I'm using Faraday 1.7.1 and Ruby 2.7.2.

I originally created a connection like this

client = Faraday.new(url: url) do |faraday|
    faraday.headers["Accept"] = "application/json"
    faraday.headers["X-Version"] = "2"
    faraday.headers["Authorization"] = "token #{token}"
    faraday.request(:json)
    faraday.response(:json, content_type: /\bjson$/)
    faraday.adapter(Faraday.default_adapter)
  end

Based on the above talk, I guess if I switch to use faraday.request(:token_auth, token), it should help add header in the request, so I switched to

client = Faraday.new(url: url) do |faraday|
    faraday.headers["Accept"] = "application/json"
    faraday.headers["X-Version"] = "2"
    faraday.request(:token_auth, token)
    faraday.request(:json)
    faraday.response(:json, content_type: /\bjson$/)
    faraday.adapter(Faraday.default_adapter)
end

The above client is used in this way and I got error "errors"=>["Authentication Required"]

client.get(path, {"sort"=>"created_at", "direction"=>"desc", "per_page"=>100})

I also debugged the code and somehow, middleware didn't take effect in the request and no Authorization in the header, here is one request object dump

#<struct Faraday::Request http_method=:get, path="hide/the/path", params={"sort"=>"created_at", "direction"=>"desc", "per_page"=>100}, headers={"Accept"=>"application/json;", "X-Version"=>"2", "User-Agent"=>"Faraday v1.7.1"}, body=nil, options=#<Faraday::RequestOptions (empty)>>

Did I use it in a wrong way or should I create a new bug?

BTW, what is the difference between faraday.headers["Authorization"] = "token #{token}" and faraday.request(:token_auth, token).
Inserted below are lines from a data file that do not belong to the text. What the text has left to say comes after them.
-- setReq: reqs

@[simp] theorem State.setReq_aon (s : State) (id : Nat) (st : ReqState) : (s.setReq id st).aon = s.aon := rfl
@[simp] theorem State.setReq_sill (s : State) (id : Nat) (st : ReqState) : (s.setReq id st).sill = s.sill := rfl
@[simp] theorem State.setReq_hif (s : State) (id : Nat) (st : ReqState) : (s.setReq id st).hif = s.hif := rfl
@[simp] theorem State.setReq_plan (s : State) (id : Nat) (st : ReqState) : (s.setReq id st).plan = s.plan := rfl
@[simp] theorem State.setReq_planBuilt (s : State) (id : Nat) (st : ReqState) : (s.setReq id st).planBuilt = s.planBuilt := rfl
@[simp] theorem State.setReq_svc (s : State) (id : Nat) (st : ReqState) : (s.setReq id st).svc = s.svc := rfl
@[simp] theorem State.setReq_svcWait (s : State) (id : Nat) (st : ReqState) : (s.setReq id st).svcWait = s.svcWait := rfl
@[simp] theorem State.setReq_svcOwed (s : State) (id : Nat) (st : ReqState) : (s.setReq id st).svcOwed = s.svcOwed := rfl
@[simp] theorem State.setReq_pages (s : State) (id : Nat) (st : ReqState) : (s.setReq id st).pages = s.pages := rfl
@[simp] theorem State.setReq_loft (s : State) (id : Nat) (st : ReqState) : (s.setReq id st).loft = s.loft := rfl
@[simp] theorem State.setReq_sites (s : State) (id : Nat) (st : ReqState) : (s.setReq id st).sites = s.sites := rfl
@[simp] theorem State.setReq_yard (s : State) (id : Nat) (st : ReqState) : (s.setReq id st).yard = s.yard := rfl
@[simp] theorem State.setReq_migSpent (s : State) (id : Nat) (st : ReqState) : (s.setReq id st).migSpent = s.migSpent := rfl
@[simp] theorem State.setReq_epochEnded (s : State) (id : Nat) (st : ReqState) : (s.setReq id st).epochEnded = s.epochEnded := rfl
@[simp] theorem State.setReq_aug (s : State) (id : Nat) (st : ReqState) : (s.setReq id st).aug = s.aug := rfl
@[simp] theorem State.setReq_streams (s : State) (id : Nat) (st : ReqState) : (s.setReq id st).streams = s.streams := rfl
@[simp] theorem State.setReq_fetches (s : State) (id : Nat) (st : ReqState) : (s.setReq id st).fetches = s.fetches := rfl
@[simp] theorem State.setReq_handles (s : State) (id : Nat) (st : ReqState) : (s.setReq id st).handles = s.handles := rfl
@[simp] theorem State.setReq_reqs (s : State) (id : Nat) (st : ReqState) : (s.setReq id st).reqs = s.reqs.map fun r => if r.id == id then { r with state := st } else r := rfl
@[simp] theorem State.setReq_faults (s : State) (id : Nat) (st : ReqState) : (s.setReq id st).faults = s.faults := rfl
@[simp] theorem State.setReq_lists (s : State) (id : Nat) (st : ReqState) : (s.setReq id st).lists = s.lists := rfl
@[simp] theorem State.setReq_bays (s : State) (id : Nat) (st : ReqState) : (s.setReq id st).bays = s.bays := rfl
@[simp] theorem State.setReq_scribe (s : State) (id : Nat) (st : ReqState) : (s.setReq id st).scribe = s.scribe := rfl
@[simp] theorem State.setReq_ctxs (s : State) (id : Nat) (st : ReqState) : (s.setReq id st).ctxs = s.ctxs := rfl
@[simp] theorem State.setReq_ctxRegs (s : State) (id : Nat) (st : ReqState) : (s.setReq id st).ctxRegs = s.ctxRegs := rfl
@[simp] theorem State.setReq_links (s : State) (id : Nat) (st : ReqState) : (s.setReq id st).links = s.links := rfl
@[simp] theorem State.setReq_fresh (s : State) (id : Nat) (st : ReqState) : (s.setReq id st).fresh = s.fresh := rfl
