-- ==== Sys2Proof/Tests/WitnessFaults.lean ====
section
/-! SUPPORT. States and operands that meet the hypotheses of the statements, clause by clause: faults. -/

namespace Sys2Proof.Tests

set_option Elab.async false

open Sys2Proof.Machine

theorem witness_FaultsEnd_1 :
    ∃ (id : Nat) (f : PFault) (s : State),
      s.fault? id = some f ∧ (s.aon.joiners.get f.half).running = true ∧ s.resolvesNow f = true ∧ s.now f.half < f.since + 12500 :=
  ⟨5, { id := 5, ctx := 0, addr := 0x10000, write := false, cause := 0, who := (.command 0 0), half := .h0, since := 90000, packed := 0 },
    { withPage [] up with faults := [{ id := 5, ctx := 0, addr := 0x10000, write := false, cause := 0, who := (.command 0 0), half := .h0, since := 90000, packed := 0 }] },
    by decide +kernel⟩

theorem witness_FaultsEnd_2 :
    ∃ (id : Nat) (f : PFault) (s : State),
      s.fault? id = some f ∧ (s.aon.joiners.get f.half).running = false :=
  ⟨5, { id := 5, ctx := 0, addr := 0x10000, write := false, cause := 0, who := (.command 0 0), half := .h0, since := 90000, packed := 0 },
    { up with faults := [{ id := 5, ctx := 0, addr := 0x10000, write := false, cause := 0, who := (.command 0 0), half := .h0, since := 90000, packed := 0 }], aon := { up.aon with joiners := ⟨{}, {}⟩ } },
    by decide +kernel⟩

theorem witness_FaultsEnd_3 :
    ∃ (id : Nat) (f : PFault) (s : State),
      s.fault? id = some f ∧ (s.aon.joiners.get f.half).running = true ∧ s.resolvesNow f = true ∧ s.now f.half = f.since + 12500 :=
  ⟨5, { id := 5, ctx := 0, addr := 0x10000, write := false, cause := 0, who := (.command 0 0), half := .h0, since := 87500, packed := 0 },
    { withPage [] up with faults := [{ id := 5, ctx := 0, addr := 0x10000, write := false, cause := 0, who := (.command 0 0), half := .h0, since := 87500, packed := 0 }] },
    by decide +kernel⟩

theorem witness_FaultsEnd_4 :
    ∃ (f : PFault) (fn : Nat) (slot : Nat) (c : Cmd) (s : State),
      f.who = .command fn slot ∧ s.cmd? fn slot = some c :=
  ⟨{ id := 5, ctx := 0, addr := 0x10000, write := false, cause := 0, who := (.command 0 0), half := .h0, since := 90000, packed := 0 }, 0, 0,
    cmdOf (row 64 [(0x0, 1, 0x10)]), withCmd (row 64 [(0x0, 1, 0x10)]) up, by decide +kernel⟩

theorem witness_FaultsEnd_5 :
    ∃ (id : Nat) (f : PFault) (fn : Nat) (slot : Nat) (c : Cmd) (s : State),
      s.fault? id = some f ∧ f.since + 12500 < s.now f.half ∧ s.awaitsClaim f = false ∧ f.who = .command fn slot ∧ s.cmd? fn slot = some c ∧
        c.opcode ≠ 0x12 ∧ c.slot = slot :=
  ⟨5, { id := 5, ctx := 0, addr := 0x10000, write := false, cause := 0, who := (.command 0 0), half := .h0, since := 80000, packed := 0 }, 0, 0,
    cmdOf (row 64 [(0x0, 1, 0x10)]), withCmd (row 64 [(0x0, 1, 0x10)]) { up with faults := [{ id := 5, ctx := 0, addr := 0x10000, write := false, cause := 0, who := (.command 0 0), half := .h0, since := 80000, packed := 0 }] },
    by decide +kernel⟩

theorem witness_FaultsEnd_6 :
    ∃ (id : Nat) (f : PFault) (bay : Nat) (idx : Nat) (k : Task) (s : State),
      s.fault? id = some f ∧ f.since + 12500 < s.now f.half ∧ s.awaitsClaim f = false ∧ f.who = .status 0 bay idx ∧ s.task? bay f.ctx idx = some k :=
  ⟨5, { id := 5, ctx := 0, addr := 0x10000, write := false, cause := 0, who := (.status 0 0 7), half := .h0, since := 80000, packed := 0 }, 0, 7,
    task0 (row 128 []), { withTask (task0 (row 128 [])) with faults := [{ id := 5, ctx := 0, addr := 0x10000, write := false, cause := 0, who := (.status 0 0 7), half := .h0, since := 80000, packed := 0 }] },
    by decide +kernel⟩

theorem witness_StashClaims_1 :
    ∃ (ctx : Fin 8) (f : PFault) (rest : List PFault) (st : Stash) (i : Nat) (n : Nat) (e : List Byte) (s : State),
      s.claimable = f :: rest ∧ f.ctx = ctx ∧ (s.ctx ctx).stash = some st ∧ s.managing = true ∧ s.claiming = false ∧ s.stashHeld ctx = false ∧
        st.releasing = false ∧ s.resolvesNow f = false ∧ s.layerAt ctx f.addr st = some i ∧ s.tryRead ctx (st.entryAt i) 64 .module = .ok e ∧
        leState e = 0 ∧ s.claimFrames ctx e = some n ∧ n ≤ leSlotFrames e ∧ slotShare e n .h0 ≤ s.stashFree ctx st .h0 ∧
        slotShare e n .h1 ≤ s.stashFree ctx st .h1 :=
  ⟨0, { id := 5, ctx := 0, addr := 0x200000, write := false, cause := pfStash, who := (.command 0 0), half := .h0, since := 99000, packed := 0 }, [],
    { hdr := (row 64 [(0x0, 1, 0x1), (0x8, 8, 0x200000), (0x10, 8, 0x200000), (0x18, 8, 0x18000)]), desc := 0x10000, nextSet := 0, setOwner := [], copied := [], code := 0, jobs := [] },
    0, 1, (row 64 [(0x8, 4, 0x1), (0x10, 4, 0x40), (0xc, 4, 0x1)]), { (withPage ((row 64 [(0x0, 1, 0x1), (0x8, 8, 0x200000), (0x10, 8, 0x200000), (0x18, 8, 0x18000)]) ++ (row 64 [(0x8, 4, 0x1), (0x10, 4, 0x40), (0xc, 4, 0x1)])) up).modCtx 0 fun (c : Ctx) => { c with stash := some { hdr := (row 64 [(0x0, 1, 0x1), (0x8, 8, 0x200000), (0x10, 8, 0x200000), (0x18, 8, 0x18000)]), desc := 0x10000, nextSet := 0, setOwner := [], copied := [], code := 0, jobs := [] }, res := { bayMask := 1, stashH0 := 4, stashH1 := 4 } } with faults := [{ id := 5, ctx := 0, addr := 0x200000, write := false, cause := pfStash, who := (.command 0 0), half := .h0, since := 99000, packed := 0 }] },
    by decide +kernel⟩

theorem witness_StashClaims_2 :
    ∃ (ctx : Fin 8) (st : Stash) (j : StashJob) (s : State),
      s.stashJob ctx 1 = some (st, j) ∧ s.managing = true :=
  ⟨0, { hdr := (row 64 [(0x0, 1, 0x1), (0x8, 8, 0x200000), (0x10, 8, 0x200000), (0x18, 8, 0x18000)]), desc := 0x10000, nextSet := 0, setOwner := [], copied := [], code := 0, jobs := [⟨[5], 0, 1, 1⟩] },
    ⟨[5], 0, 1, 1⟩, (withPage ((row 64 [(0x0, 1, 0x1), (0x8, 8, 0x200000), (0x10, 8, 0x200000), (0x18, 8, 0x18000)]) ++ (row 64 [(0x8, 4, 0x1), (0x10, 4,
    0x40), (0x16, 2, 0x2), (0x20, 8, 0x17000), (0x28, 8, 0x16000)])) up).modCtx 0 fun (c : Ctx) =>
    { c with stash := some { hdr := (row 64 [(0x0, 1, 0x1), (0x8, 8, 0x200000), (0x10, 8, 0x200000), (0x18, 8, 0x18000)]), desc := 0x10000, nextSet := 0, setOwner := [], copied := [], code := 0, jobs := [⟨[5], 0, 1, 1⟩] } },
    by decide +kernel⟩

theorem witness_StashClaims_3 :
    ∃ (ctx : Fin 8) (st : Stash) (j : StashJob) (s : State),
      s.stashJob ctx 2 = some (st, j) ∧ s.managing = true ∧ st.copied.contains j.layer = true :=
  ⟨0, { hdr := (row 64 [(0x0, 1, 0x1), (0x8, 8, 0x200000), (0x10, 8, 0x200000), (0x18, 8, 0x18000)]), desc := 0x10000, nextSet := 0, setOwner := [], copied := [0], code := 0, jobs := [⟨[5], 0, 1, 2⟩] },
    ⟨[5], 0, 1, 2⟩, (withPage ((row 64 [(0x0, 1, 0x1), (0x8, 8, 0x200000), (0x10, 8, 0x200000), (0x18, 8, 0x18000)]) ++ (row 64 [(0x8, 4, 0x1), (0x10, 4,
    0x40), (0x16, 2, 0x2), (0x20, 8, 0x17000), (0x28, 8, 0x16000)])) up).modCtx 0 fun (c : Ctx) =>
    { c with stash := some { hdr := (row 64 [(0x0, 1, 0x1), (0x8, 8, 0x200000), (0x10, 8, 0x200000), (0x18, 8, 0x18000)]), desc := 0x10000, nextSet := 0, setOwner := [], copied := [0], code := 0, jobs := [⟨[5], 0, 1, 2⟩] } },
    by decide +kernel⟩

end Sys2Proof.Tests
end

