theorem State.replay_replayBuf (s : State) (n : Nat) : ((s.replay n).port n).replayBuf = (s.port n).replayBuf := by
  by_cases acked : (s.port n).replayBuf = []
  · simp [State.replay, acked]
  · exact (State.replay_resends acked).2

/-- ACK silent for more than REPLAY_TIMEOUT ticks while frames are unacknowledged. -/
theorem State.replayLate_silent {s : State} {n : Nat} (run : (s.port n).frames = true) (unacked : (s.port n).replayBuf ≠ [])
    (silent : (s.port n).ackTick + s.aon.replayTimeout < s.now (portHalf n)) : s.replayLate n = s.replay n := by
  simp [State.replayLate, run, unacked, expired, silent]

theorem State.replayLate_replayBuf (s : State) (n : Nat) : ((s.replayLate n).port n).replayBuf = (s.port n).replayBuf := by
  simp only [State.replayLate]
  split
  · rfl
  · exact s.replay_replayBuf n

-- ACK and NAK (R306, R310)

/-- An ACK of the k-th unacknowledged frame takes the first k from the replay buffer. -/
theorem State.ackFrames_replayBuf {s : State} {n ack : Nat} {f : Frame} {rest : List Frame} (buf : (s.port n).replayBuf = f :: rest)
    (sent : (ack + 2 ^ 24 - f.fseq) % 2 ^ 24 + 1 ≤ rest.length + 1) :
    ((s.ackFrames n ack).port n).replayBuf = (s.port n).replayBuf.drop ((ack + 2 ^ 24 - f.fseq) % 2 ^ 24 + 1) := by
  rw [← s.replayLate_replayBuf n]
  simp only [State.ackFrames, buf, Nat.not_lt.2 sent, if_false]
  split <;> simp

/-- A frame with NAK: its ACK and credits count first, then the replay starts. -/
theorem State.frameState_nak {s : State} {n : Nat} {bs : List Byte} (nak : bit (fld bs 6 1) 4 = true) :
    s.frameState n bs = ((s.ackFrames n (fld bs 3 3)).addCredits n (fld bs 7 7)).replay n := by
  simp [State.frameState, nak]

-- The frame of a frame period (R310, R312)

/-- 64 unacknowledged frames hold new ones back. -/
theorem Port.nextFrame_held {p : Port} (noReplay : p.resend = none) (full : 64 ≤ p.replayBuf.length) : p.nextFrame = (none, p) := by
  simp [Port.nextFrame, noReplay, full]

/-- A replay sends the frame it has come to and moves on by one. -/
theorem Port.nextFrame_resend {p : Port} {k : Nat} {f : Frame} (place : p.resend = some k) (there : p.replayBuf[k]? = some f) :
    p.nextFrame = (some f, { p with resend := if k + 1 < p.replayBuf.length then some (k + 1) else none }) := by
  simp [Port.nextFrame, place, there]

/-- With no frame to send, an IDLE frame goes out; only NAK, the credit returns, the frame sent and the wait for ACK change. -/
theorem State.framePeriod_idle {s : State} {n : Nat} {q : Port} (run : (s.port n).frames = true) (next : (s.port n).nextFrame = (none, q)) :
    ∃ returns fseq ack credits fill tick, (s.framePeriod n).port n = { q with
      nak := false, rxReturn := returns, lastFrame := frameBytes fseq ack (8 + 16 * b2n q.nak) credits [] [] fill, ackTick := tick } := by
  simp only [State.framePeriod, run, next, Bool.not_true, Bool.false_eq_true, if_false, State.port_setPort]
  exact ⟨_, _, _, _, _, _, rfl⟩

/-- A sequenced frame goes out under its own number. -/
theorem State.framePeriod_sequenced {s : State} {n : Nat} {f : Frame} {q : Port} (run : (s.port n).frames = true)
    (next : (s.port n).nextFrame = (some f, q)) :
    ∃ returns ack ctl credits fill tick, (s.framePeriod n).port n = { q with
      nak := false, rxReturn := returns, lastFrame := frameBytes f.fseq ack ctl credits f.headers f.payload fill, ackTick := tick } := by
  simp only [State.framePeriod, run, next, Bool.not_true, Bool.false_eq_true, if_false, State.port_setPort]
  exact ⟨_, _, _, _, _, _, rfl⟩

-- A frame that is not good (R304, R309)

/-- The lane-error counts stand within their window and are cleared with a new one. -/
theorem State.rollLane_cases (s : State) (n : Nat) :
    s.rollLane n = s ∨ ∃ since, s.rollLane n = s.modPort n fun p => { p with laneUe := [], laneUeEnded := since } := by
  simp only [State.rollLane]
  split
  · exact .inl rfl
  · exact .inr ⟨_, rfl⟩

theorem State.rollLane_onlyPort (s : State) (n : Nat) : s.OnlyPort n (s.rollLane n) := by
  obtain h | ⟨since, h⟩ := s.rollLane_cases n
  · rw [h]
    exact .refl n s
  · rw [h]
    exact s.modPort_onlyPort n _

theorem State.rollLane_clean {s : State} {n : Nat} (clean : (s.port n).laneUe = []) :
    ∃ since, (s.rollLane n).port n = { s.port n with laneUe := [], laneUeEnded := since } := by
  obtain h | ⟨since, h⟩ := s.rollLane_cases n
  · exact ⟨(s.port n).laneUeEnded, by rw [h, ← clean]⟩
  · exact ⟨since, by rw [h, State.port_modPort]⟩

theorem State.countFec_onlyPort (s : State) (n : Nat) (fec : List LaneFec) : s.OnlyPort n (s.countFec n fec) :=
  (s.rollLane_onlyPort n).trans (State.modPort_onlyPort _ n _)

/-- A frame without FEC errors on a port without lane errors: counters and the window alone are written. -/
theorem State.countFec_clean {s : State} {n : Nat} (clean : (s.port n).laneUe = []) :
    ∃ since ce ue, (s.countFec n []).port n = { s.port n with laneUe := [], laneUeEnded := since, fecCe := ce, fecUe := ue } := by
  obtain ⟨since, hport⟩ := State.rollLane_clean clean
  exact ⟨since, _, _, by rw [State.countFec, State.port_modPort, hport]; rfl⟩

theorem State.badFrame_onlyPort (s : State) (n : Nat) : s.OnlyPort n (s.badFrame n) := s.modPort_onlyPort n _

/-- A frame of another length or with a bad CRC, and no lane errors: it is counted and discarded. -/
theorem State.frameIn_bad {s : State} {n : Nat} {bs : List Byte} (run : (s.port n).frames = true)
    (bad : bs.length ≠ 7710 ∨ crc32c (bs.take 7706) ≠ leNat (bs.drop 7706)) (clean : (s.port n).laneUe = []) :
    s.frameIn n bs [] = (s.countFec n []).badFrame n := by
  obtain ⟨since, ce, ue, hport⟩ := State.countFec_clean clean
  have notGood : (decide (bs.length = 7710) && crc32c (bs.take 7706) == leNat (bs.drop 7706)) = false := by
    rw [Bool.and_eq_false_iff]
    exact bad.imp decide_eq_false beq_false_of_ne
  have noLane : (((s.countFec n []).badFrame n).port n).laneUe = [] := by simp [State.badFrame, hport]
  simp [State.frameIn, run, notGood, noLane]

theorem State.takeReports_none {s : State} (noReports : s.links.unreachable = []) : s.takeReports = s := by
  have same : (s.modLinks fun l => { l with unreachable := [] }) = s := by rw [State.modLinks, ← noReports]
  rw [State.takeReports, noReports, same]
  rfl

-- The statement

/-- Settles O53, clause by clause: each row of the link's frames through the lemma for its case. -/
theorem framesAreReplayed : Obligations.FramesAreReplayed := by
  refine ⟨fun n bs s run bad clean heard => ?bad, fun n s run unacked silent below => ?silent, fun n s ends => ?window, fun n lane s active up steady => ?marker,
    fun n s run noReplay full => ?full, fun n k f s run place there => ?resend, fun n bs s t ht nak unacked => ?nak, fun n ack k f rest s buf hk sent => ?ack⟩
  case bad =>
    obtain ⟨ps, hps, others⟩ := (s.countFec_onlyPort n []).trans (State.badFrame_onlyPort _ n)
    obtain ⟨since, ce, ue, hport⟩ := State.countFec_clean clean
    have hbad : ((s.countFec n []).badFrame n).port n
        = { s.port n with laneUe := [], laneUeEnded := since, fecCe := ce, fecUe := ue, nak := true, discarding := true } := by
      rw [State.badFrame, State.port_modPort, hport]
    have unheard : ((s.countFec n []).badFrame n).takeReports = (s.countFec n []).badFrame n :=
      State.takeReports_none (by rw [hps]; exact heard)
    refine ⟨(s.countFec n []).badFrame n, congrArg Host.Outcome.next ((congrArg State.takeReports (State.frameIn_bad run bad clean)).trans unheard), ?_⟩
    rw [hbad]
    refine ⟨rfl, rfl, rfl, rfl, others, ?_⟩
    rw [hps]
    exact ⟨rfl, sameBytes_of_eq rfl rfl⟩
  case silent => exact congrArg Host.Outcome.next ((State.replayLate_silent run unacked silent).trans (State.replay_belowLimit unacked below))
  case window => exact congrArg Host.Outcome.next (if_pos ends)
  case marker => exact congrArg Host.Outcome.next ((if_pos active).trans (State.retrain_begins up steady))
  case full =>
    obtain ⟨returns, fseq, ack, credits, fill, tick, hport⟩ := State.framePeriod_idle run (Port.nextFrame_held noReplay full)
    refine ⟨_, rfl, ?_⟩
    rw [hport, fld_frameBytes_ctl]
    exact ⟨rfl, rfl, rfl, bit_idle _⟩
  case resend =>
    obtain ⟨returns, ack, ctl, credits, fill, tick, hport⟩ := State.framePeriod_sequenced run (Port.nextFrame_resend place there)
    refine ⟨_, rfl, ?_⟩
    rw [hport]
    exact ⟨rfl, fld_frameBytes_fseq .., rfl⟩
  case nak =>
    rw [State.frameState_nak nak, ← ht]
    exact State.replay_resends unacked
  case ack =>
    subst hk
    exact State.ackFrames_replayBuf buf sent
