-- ==== Sys2Proof/Machine/Step.lean ====
section
/-! DEFINITION. One step: one event (00_scope.md R2, R12). -/

namespace Sys2Proof.Machine

/-- One step takes the oldest event and runs it; a reserved word is refused in every state (R74). -/
def step (s : State) : Host.Outcome State Fault Refusal :=
  match fetch s with
  | .stopped why => .refused why
  | .reserved _ t => refuse t
  | .event i t => exec i t

/-- The state with an event word where the next step takes it (log 2). -/
def State.withFetchWord (s : State) (nbits w : Nat) : State := s.putTableWord nbits w

end Sys2Proof.Machine
end

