/-- An event its phase does not admit sets the mark (R39, R198). -/
theorem exec_refused_of_not_admitted {i : Instr} {s t : State} (hrefused : admitted i s.phase = false)
    (hexec : exec i s = .next t) : t.refused = true := by
  cases exec_effect hexec with
  | refused => rfl
  | command c hidle => simp [admitted_commandEvent, hidle] at hrefused
  | byte b hphase => simp [admitted, hphase] at hrefused
  | readError hphase => simp [admitted, hphase] at hrefused
  | waitDone hwaiting => simp [admitted, hwaiting] at hrefused
  | reset => simp [admitted] at hrefused

/-! ### The views -/

/-- `done` is 1 exactly in DONE and FATAL (R40). -/
theorem State.doneFlag_eq (s : State) : s.doneFlag = decide (s.phase = .done ∨ s.phase = .fatal) := by
  unfold State.doneFlag
  cases s.phase <;> rfl

/-- STATUS right after reset: `cmd_latched` NONE in bits 11:10, every other field 0 (R41). -/
theorem State.powerOn_status (p : Params) : (State.powerOn p).status = 0x00000C00#32 := by
  simp only [State.status, State.doneFlag, State.powerOn]
  decide

/-- STATUS does not show the queue or the mark, so RESET gives it the value of power-on. -/
theorem State.resetAll_status (s : State) : s.resetAll.status = 0x00000C00#32 :=
  State.powerOn_status s.params

/-- RX_LEN shows an `rx_len` that 32 bits hold (R43). -/
theorem State.rxLenView_toNat (s : State) (hlen : s.rxb.len < 2 ^ 32) : s.rxLenView.toNat = s.rxb.len := by
  rw [State.rxLenView, if_pos (show s.rxb.len < 4294967296 from hlen), BitVec.toNat_ofNat, Nat.mod_eq_of_lt hlen]

/-- CAP_LEN is six bits of `cap_len` below zero bits (R43). -/
theorem State.capLenView_fields (s : State) :
    s.capLenView.extractLsb' 0 6 = BitVec.ofNat 6 s.cap.len ∧ s.capLenView.extractLsb' 6 26 = 0#26 := by
  unfold State.capLenView
  constructor
  · rw [BitVec.extractLsb'_setWidth_of_le (by decide), BitVec.extractLsb'_eq_self]
  · ext i hi
    simp

/-- A `cap_len` of at most 40 fits the six bits of CAP_LEN (R29, R43). -/
theorem State.Inv.capLenView_toNat {s : State} (h : s.Inv) : s.capLenView.toNat = s.cap.len := by
  have hlen : s.cap.len ≤ 40 := h.capBound
  simp only [State.capLenView, BitVec.toNat_setWidth, BitVec.toNat_ofNat]
  omega

end Sys2Proof.Machine

namespace Sys2Proof.Proofs

open Sys2Proof Sys2Proof.Machine

/-- Settles O57: an event keeps the invariant whatever its effect, and a reserved word changes only the queue and the
mark. -/
theorem stepKeepsInvariant : Obligations.StepKeepsInvariant := by
  intro s t h hstep
  obtain ⟨-, w, ws, -, ⟨i, -, hexec⟩ | ⟨why, -, rfl⟩⟩ := step_cases hstep
  · exact exec_keeps_inv hexec (h.with_inputs ws)
  · exact (h.with_inputs ws).markRefused

/-- Settles O56: every register at its reset value. -/
theorem invariantHoldsAtReset : Obligations.InvariantHoldsAtReset :=
  ⟨fun _ hp => .powerOn hp, .powerOn (by decide)⟩

/-- Settles O13: the run keeps the invariant, which holds the log to the latched command's frame. -/
theorem atMostOneFrameAnInvocation : Obligations.AtMostOneFrameAnInvocation := by
  intro p is t hp h
  exact (execAll_powerOn_inv hp h).txLog_length_le_one

/-- Settles O42: the run keeps the invariant and the parameters. -/
theorem recordsPresentExactlyWithTheirCode : Obligations.RecordsPresentExactlyWithTheirCode := by
  intro p is t hp h
  have hinv := execAll_powerOn_inv hp h
  have hparams : t.params = p := execAll_params h
  refine ⟨?_, fun r hr => ?_, ?_, fun r hr => ?_, ?_⟩
  · rw [← hinv.cfgIff, Option.isSome_iff_ne_none]
  · simpa [hr, hparams] using hinv.cfgShape
  · rw [← hinv.liveIff, Option.isSome_iff_ne_none]
  · simpa [hr] using hinv.liveShape
  · rw [← hinv.analogIff, Option.isSome_iff_ne_none]

/-- Settles O21: the effects that change the phase are those R21 lists. -/
theorem phaseOnlyMovesForward : Obligations.PhaseOnlyMovesForward := by
  refine ⟨⟨rfl, rfl, rfl, rfl⟩, fun p => rfl, fun i s t hexec => ?_⟩
  cases exec_effect hexec with
  | refused => simp
  | command c hidle => simp [hidle, Phase.code]
  | byte b => simp [receive_eq]
  | readError hphase => exact ⟨fun _ => s.phase.code_le_fatal, fun _ => .inr (.inr (.inl ⟨rfl, hphase, rfl⟩))⟩
  | waitDone hwaiting hrecord hanalog => simp [hwaiting, Phase.code]
  | reset => simp

/-- Settles O25: an event that is not admitted has the refusal for its only effect, and no effect clears the mark. -/
theorem refusedMarkIsSticky : Obligations.RefusedMarkIsSticky := by
  refine ⟨fun i s t hrefused hexec => ?_, fun s t w ws why hqueue hreserved hstep => ?_, fun s t hstep hmark => ?_⟩
  · exact exec_refused_of_not_admitted hrefused hexec
  · obtain ⟨-, w', ws', hqueue', ⟨i, hevent, -⟩ | ⟨-, -, rfl⟩⟩ := step_cases hstep
    · obtain ⟨rfl, -⟩ := List.cons.inj (hqueue.symm.trans hqueue')
      simp [hreserved] at hevent
    · rfl
  · obtain ⟨-, w, ws, -, ⟨i, -, hexec⟩ | ⟨-, -, rfl⟩⟩ := step_cases hstep
    · exact exec_keeps_refused hexec hmark
    · rfl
Based on my newbie ruby knowledge and reading the source code, token_auth is trying to set the header, which is equivalent to faraday.headers[]=. Then in the doc, why do we recommend to use middleware instead of directly set the header?

Hi @xiaoxipang, lot's of good questions in there, let me see if I can answer them all.

Did I use it in a wrong way or should I create a new bug?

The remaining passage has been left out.